Cette mise à l’écart n’est pas sans conséquence sur les conditions réelles de vie des détenues transsexuelles : interdites de travail et donc de rémunération, elles ne disposent d’aucun revenu sinon celui versé par le PASTT (200F par mois sachant qu’un paquet de cigarettes coûte 30F et une semaine de télévision, 65F), leurs promenades ont lieu dans des cours grillagées et constituent le seul moment où elles peuvent se parler puisqu’elles ne sont pas autorisées à partager la même cellule. L’incarcération signifie aussi l’interruption de la prise d’hormones, puisqu’un suivi médical antérieur est la condition de la délivrance d’hormones par le médecin de la prison sur avis d’un psychiatre.

Le soutien psychologique se double donc d’un nécessaire soutien financier. Outre les discussions au parloir, Maïre s’occupe de leur apporter des vêtements pour qu’elles puissent aller devant le juge dans une tenue différente de celle qu’elles portaient lorsque la police les a embarquées sur leur lieu de travail. Elle leur dépose de l’argent et tente de faire passer une pince à épiler par l’intermédiaire de la Croix-Rouge.
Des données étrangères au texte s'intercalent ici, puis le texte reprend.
-- ==== Sys2Proof/Certificates/Slice0/Obligations.lean ====
section
/-! DEFINITION. What the model states for proof: one statement each, from the numbered rules of the spec. A statement of a
command's completion says under which state and operands the command has its own effect, and what the next state is; where
the next state is given as an update of `s`, everything that the update does not name is unchanged. -/

open Sys2Proof Sys2Proof.Machine

/-! ## Supplies, temperature, power, reference clocks, filtered inputs (R374, R381, R409, R410, R453 to R456, R470, R478) -/

/-- R453, R454: a sag of either rail stops non-volatile writes, is counted and leaves its event; the resumption releases the
lock (with BOOT_SRC other than 2) and makes the Keeper's kept appends in order. Nothing else changes. R470, R478, R479, R374:
PWR_TJ takes the hottest sensor; the first reading of 100 °C or more sets THERM in GLB_CAUSE and its hysteresis ends below 95
°C; 115 °C latches THERM_TRIP_N; PWR_AVG takes the second's average to the nearest 10 W. -/
def Obligations.SuppliesAndTemperature : Prop :=
  (∀ (a n : Bool) (s : State), (a || n) = true → s.power.aonLow = false → s.power.nvLow = false →
    exec (.supplySag a n) s = .next { s with
      power := { s.power with aonLow := a, nvLow := n, holdoff := false, brnCnt := satInc s.power.brnCnt,
                              brnEvt := orBit s.power.brnEvt 0 },
      jnl := { s.jnl with nvLock := true },
      dmk := dmkTake { source := 0xFFFFFFFF, code := 0x200, island := 0 }
        (dmkTake { source := 0x10018, code := 0, island := 0 } s.dmk) }) ∧
  (∀ s : State, (s.power.aonLow || s.power.nvLow) = true → s.glb.bootSrc ≠ 2 →
    ∃ t, exec .supplyResume s = .next t ∧ t.jnl.nvLock = false ∧ t.jnl.own = [] ∧ t.power.aonLow = false ∧
      t.power.nvLow = false ∧ t.power.brnEvt.getLsbD 1 = true ∧
      t.jnl.gen = s.jnl.gen + BitVec.ofNat 32 s.jnl.own.length ∧
      { t with power := s.power, jnl := s.jnl, nor := s.nor, dmk := s.dmk } = s) ∧
  (∀ (d : BitVec 8) (s : State), ∃ t, exec (.pwrTjUpdate d) s = .next t ∧ t.power.tj = d ∧
    t.power.thermTrip = (s.power.thermTrip || decide (115 ≤ d.toNat)) ∧
    t.power.thermOn = (decide (100 ≤ d.toNat) || (s.power.thermOn && decide (95 ≤ d.toNat))) ∧
    t.glb = (if s.power.thermOn = false ∧ 100 ≤ d.toNat then { s.glb with cause := orBit s.glb.cause 2 } else s.glb) ∧
    { t with power := s.power, glb := s.glb, dmk := s.dmk } = s) ∧
  (∀ (mw : Nat) (s : State), exec (.pwrAvgUpdate mw) s =
    .next { s with power := { s.power with avg := BitVec.ofNat 12 ((mw + 5000) / 10000 * 10) } }) ∧
  (∀ (sh : ShedIx) (s : State), sh ∈ s.power.avsRetry → ∃ t, exec (.avsbusRetry sh true) s = .next t ∧
    t.power.avsRetry = s.power.avsRetry.erase sh ∧ sh ∈ t.power.avsSet ∧ { t with power := s.power } = s)

/-- R381: the loss of the reference input in use moves the five islands of its Shed to the other input of the pair, which
stay in their states (the loss of the other one moves nothing; with both lost the SHC island is fenced, R380, where an
input stays lost until a device warm reset by the model's choice, log 199); the loss of the AON reference moves AON, KPR
and SEC to the internal oscillator. Each leaves REF_CHANGED. R455, R456, R410: a Normal input that is no PERST and no
ELS_FAULT_N presents an accepted level and counts its edge; an input over the edge limit enters Chatter with the level it
had before the window, and any other begins a new window; quiet ends Chatter, a pin low too long becomes Stuck and is
ignored, and a high pin ends Stuck. -/
def Obligations.ReferencesAndInputs : Prop :=
  (∀ (i : Fin 8) (s : State), (island s (shcOf (shedOf (i.val / 2)))).refAlt = decide (i.val % 2 = 1) →
    pairedRef i ∉ s.power.refLost →
    ∃ t, exec (.refclkLoss i) s = .next t ∧
      (∀ k : IslandIx, (island t k).refAlt =
        if shedOfIsland k = some (shedOf (i.val / 2)) then decide (i.val % 2 = 0) else (island s k).refAlt) ∧
      (∀ k : IslandIx, (island t k).state = (island s k).state) ∧ t.power.islEvt.getLsbD 1 = true ∧
      { t with isl := s.isl, power := s.power, dmk := s.dmk } = s) ∧
  (∀ (i : Fin 8) (s : State), (island s (shcOf (shedOf (i.val / 2)))).refAlt = decide (i.val % 2 = 0) →
    pairedRef i ∉ s.power.refLost →
    exec (.refclkLoss i) s = .next { s with power := { s.power with refLost :=
      if i ∈ s.power.refLost then s.power.refLost else s.power.refLost ++ [i] } }) ∧
  (∀ (i : Fin 8) (s : State), pairedRef i ∈ s.power.refLost → ∃ t,
    exec (.refclkLoss i) s = exec (.islandFence (shcOf (shedOf (i.val / 2)))) t ∧ i ∈ t.power.refLost ∧
      { t with power := s.power } = s) ∧
  (∀ s : State, (island s 0).refAlt = false → ∃ t, exec .refclkAonLoss s = .next t ∧
      (∀ k : IslandIx, (island t k).refAlt = (decide (k.val < 3) || (island s k).refAlt)) ∧
      (∀ k : IslandIx, (island t k).state = (island s k).state) ∧ t.power.islEvt.getLsbD 1 = true ∧
      { t with isl := s.isl, power := s.power, dmk := s.dmk } = s) ∧
  (∀ (i : Fin 38) (l : Bool) (s : State), 22 ≤ i.val → (input s i).pin ≠ l → (input s i).state = .normal →
    ∃ t, exec (.inputLevelAccept i l) s = .next t ∧ (input t i).pin = l ∧ (input t i).level = l ∧
      (input t i).edges.toNat = min 2047 ((input s i).edges.toNat + 1) ∧
      (∀ j, j ≠ i → input t j = input s j) ∧ { t with inputs := s.inputs } = s) ∧
  (∀ (i : Fin 38) (s : State), 22 ≤ i.val → (input s i).state = .normal → chatterLimit s < (input s i).edges.toNat →
    ∃ t, exec (.chatterWindowEnd i) s = .next t ∧ (input t i).state = .chatter ∧ (input t i).level = (input s i).atStart ∧
      t.infEvt.getLsbD 0 = true ∧ { t with inputs := s.inputs, infEvt := s.infEvt, dmk := s.dmk } = s) ∧
  (∀ (i : Fin 38) (s : State), (input s i).edges.toNat ≤ chatterLimit s →
    ∃ t, exec (.chatterWindowEnd i) s = .next t ∧
      input t i = { input s i with edges := 0, atStart := (input s i).level } ∧ { t with inputs := s.inputs } = s) ∧
  (∀ (i : Fin 38) (s : State), 22 ≤ i.val → (input s i).state = .chatter →
    ∃ t, exec (.chatterQuietExpiry i) s = .next t ∧ (input t i).state = .normal ∧ (input t i).level = (input s i).pin ∧
      t.infEvt.getLsbD 2 = true ∧ { t with inputs := s.inputs, infEvt := s.infEvt, dmk := s.dmk } = s) ∧
  (∀ (l : StackIx) (s : State), (input s (elsInput l)).state = .normal → (input s (elsInput l)).pin = false →
    ∃ t, exec (.elsStuck l) s = .next t ∧ (input t (elsInput l)).state = .stuck ∧ (lantern t l).elsIgnored = true ∧
      t.infEvt.getLsbD 1 = true ∧
      { t with inputs := s.inputs, lanterns := s.lanterns, infEvt := s.infEvt, dmk := s.dmk } = s) ∧
  (∀ (l : StackIx) (s : State), (input s (elsInput l)).state = .stuck → (input s (elsInput l)).pin = true →
    (input s (elsInput l)).level = true →
    ∃ t, exec (.elsStuckExit l) s = .next t ∧ (input t (elsInput l)).state = .normal ∧ (lantern t l).elsIgnored = false ∧
      t.infEvt.getLsbD 2 = true ∧
      { t with inputs := s.inputs, lanterns := s.lanterns, infEvt := s.infEvt, dmk := s.dmk } = s)
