@[simp] theorem modShd_pending (sh : ShedIx) (g : ShedCtl → ShedCtl) (s : State) : (modShd sh g s).pending = s.pending := rfl
@[simp] theorem modShd_fresh (sh : ShedIx) (g : ShedCtl → ShedCtl) (s : State) : (modShd sh g s).fresh = s.fresh := rfl
@[simp] theorem modShd_out (sh : ShedIx) (g : ShedCtl → ShedCtl) (s : State) : (modShd sh g s).out = s.out := rfl
@[simp] theorem modShd_kw (sh : ShedIx) (g : ShedCtl → ShedCtl) (s : State) : (modShd sh g s).kw = s.kw := rfl
@[simp] theorem modShd_glb (sh : ShedIx) (g : ShedCtl → ShedCtl) (s : State) : (modShd sh g s).glb = s.glb := rfl
@[simp] theorem modShd_isl (sh : ShedIx) (g : ShedCtl → ShedCtl) (s : State) : (modShd sh g s).isl = s.isl := rfl
@[simp] theorem modShd_power (sh : ShedIx) (g : ShedCtl → ShedCtl) (s : State) : (modShd sh g s).power = s.power := rfl
@[simp] theorem modShd_inputs (sh : ShedIx) (g : ShedCtl → ShedCtl) (s : State) : (modShd sh g s).inputs = s.inputs := rfl
@[simp] theorem modShd_nor (sh : ShedIx) (g : ShedCtl → ShedCtl) (s : State) : (modShd sh g s).nor = s.nor := rfl
@[simp] theorem modShd_jnl (sh : ShedIx) (g : ShedCtl → ShedCtl) (s : State) : (modShd sh g s).jnl = s.jnl := rfl
@[simp] theorem modShd_infEvt (sh : ShedIx) (g : ShedCtl → ShedCtl) (s : State) : (modShd sh g s).infEvt = s.infEvt := rfl
@[simp] theorem modShd_fuses (sh : ShedIx) (g : ShedCtl → ShedCtl) (s : State) : (modShd sh g s).fuses = s.fuses := rfl
@[simp] theorem modShd_kpr (sh : ShedIx) (g : ShedCtl → ShedCtl) (s : State) : (modShd sh g s).kpr = s.kpr := rfl
@[simp] theorem modShd_chans (sh : ShedIx) (g : ShedCtl → ShedCtl) (s : State) : (modShd sh g s).chans = s.chans := rfl
@[simp] theorem modShd_pens (sh : ShedIx) (g : ShedCtl → ShedCtl) (s : State) : (modShd sh g s).pens = s.pens := rfl
@[simp] theorem modShd_sec (sh : ShedIx) (g : ShedCtl → ShedCtl) (s : State) : (modShd sh g s).sec = s.sec := rfl
@[simp] theorem modShd_dmk (sh : ShedIx) (g : ShedCtl → ShedCtl) (s : State) : (modShd sh g s).dmk = s.dmk := rfl
@[simp] theorem modShd_ijn (sh : ShedIx) (g : ShedCtl → ShedCtl) (s : State) : (modShd sh g s).ijn = s.ijn := rfl
@[simp] theorem modShd_units (sh : ShedIx) (g : ShedCtl → ShedCtl) (s : State) : (modShd sh g s).units = s.units := rfl
@[simp] theorem modShd_loftErr (sh : ShedIx) (g : ShedCtl → ShedCtl) (s : State) : (modShd sh g s).loftErr = s.loftErr := rfl
@[simp] theorem modShd_loftMapped (sh : ShedIx) (g : ShedCtl → ShedCtl) (s : State) : (modShd sh g s).loftMapped = s.loftMapped := rfl
@[simp] theorem modShd_marginFails (sh : ShedIx) (g : ShedCtl → ShedCtl) (s : State) : (modShd sh g s).marginFails = s.marginFails := rfl
@[simp] theorem modShd_lanterns (sh : ShedIx) (g : ShedCtl → ShedCtl) (s : State) : (modShd sh g s).lanterns = s.lanterns := rfl
@[simp] theorem modShd_calib (sh : ShedIx) (g : ShedCtl → ShedCtl) (s : State) : (modShd sh g s).calib = s.calib := rfl
@[simp] theorem modShd_ports (sh : ShedIx) (g : ShedCtl → ShedCtl) (s : State) : (modShd sh g s).ports = s.ports := rfl
@[simp] theorem modShd_partners (sh : ShedIx) (g : ShedCtl → ShedCtl) (s : State) : (modShd sh g s).partners = s.partners := rfl
@[simp] theorem modShd_fns (sh : ShedIx) (g : ShedCtl → ShedCtl) (s : State) : (modShd sh g s).fns = s.fns := rfl
@[simp] theorem modShd_pcieA (sh : ShedIx) (g : ShedCtl → ShedCtl) (s : State) : (modShd sh g s).pcieA = s.pcieA := rfl
@[simp] theorem modShd_pcieB (sh : ShedIx) (g : ShedCtl → ShedCtl) (s : State) : (modShd sh g s).pcieB = s.pcieB := rfl
@[simp] theorem modShd_vfSize (sh : ShedIx) (g : ShedCtl → ShedCtl) (s : State) : (modShd sh g s).vfSize = s.vfSize := rfl
@[simp] theorem modShd_host (sh : ShedIx) (g : ShedCtl → ShedCtl) (s : State) : (modShd sh g s).host = s.host := rfl
@[simp] theorem modShd_pairs (sh : ShedIx) (g : ShedCtl → ShedCtl) (s : State) : (modShd sh g s).pairs = s.pairs := rfl
@[simp] theorem modShd_strangers (sh : ShedIx) (g : ShedCtl → ShedCtl) (s : State) : (modShd sh g s).strangers = s.strangers := rfl
@[simp] theorem modShd_routes (sh : ShedIx) (g : ShedCtl → ShedCtl) (s : State) : (modShd sh g s).routes = s.routes := rfl
@[simp] theorem modShd_sw (sh : ShedIx) (g : ShedCtl → ShedCtl) (s : State) : (modShd sh g s).sw = s.sw := rfl
@[simp] theorem modShd_udpPort (sh : ShedIx) (g : ShedCtl → ShedCtl) (s : State) : (modShd sh g s).udpPort = s.udpPort := rfl
@[simp] theorem modShd_near (sh : ShedIx) (g : ShedCtl → ShedCtl) (s : State) : (modShd sh g s).near = s.near := rfl
@[simp] theorem modShd_pool (sh : ShedIx) (g : ShedCtl → ShedCtl) (s : State) : (modShd sh g s).pool = s.pool := rfl
@[simp] theorem modShd_share (sh : ShedIx) (g : ShedCtl → ShedCtl) (s : State) : (modShd sh g s).share = s.share := rfl
@[simp] theorem modShd_work (sh : ShedIx) (g : ShedCtl → ShedCtl) (s : State) : (modShd sh g s).work = s.work := rfl
@[simp] theorem modShd_coh (sh : ShedIx) (g : ShedCtl → ShedCtl) (s : State) : (modShd sh g s).coh = s.coh := rfl
@[simp] theorem modShd_dma (sh : ShedIx) (g : ShedCtl → ShedCtl) (s : State) : (modShd sh g s).dma = s.dma := rfl
@[simp] theorem modShd_groups (sh : ShedIx) (g : ShedCtl → ShedCtl) (s : State) : (modShd sh g s).groups = s.groups := rfl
Elle aide enfin les détenues dans leurs démarches administratives et organise leur prise en charge à la sortie de prison.

Cela fait un an que Maïre Tuahina est visiteuse à Fleury-Mérogis. Certains gardiens continuent de l’appeler « Monsieur ».

Le PASTT revendique un droit d’accès à la bibliothèque, une prise en charge de l’hormonothérapie, le droit de participer aux formations, ateliers et autres tâches réservées aux autres prisonniers des cellules partagées et des lieux à ciel ouvert.

En Italie, le Movimento Italiano Transessuali mène lui aussi une action spécifique sur les prisons. Un travail international s’ébauche avec un projet européen qui intégrerait les associations ILGA au Portugal et Medicos del Mundo en Espagne. Ce projet a reçu le soutien de la communauté européenne.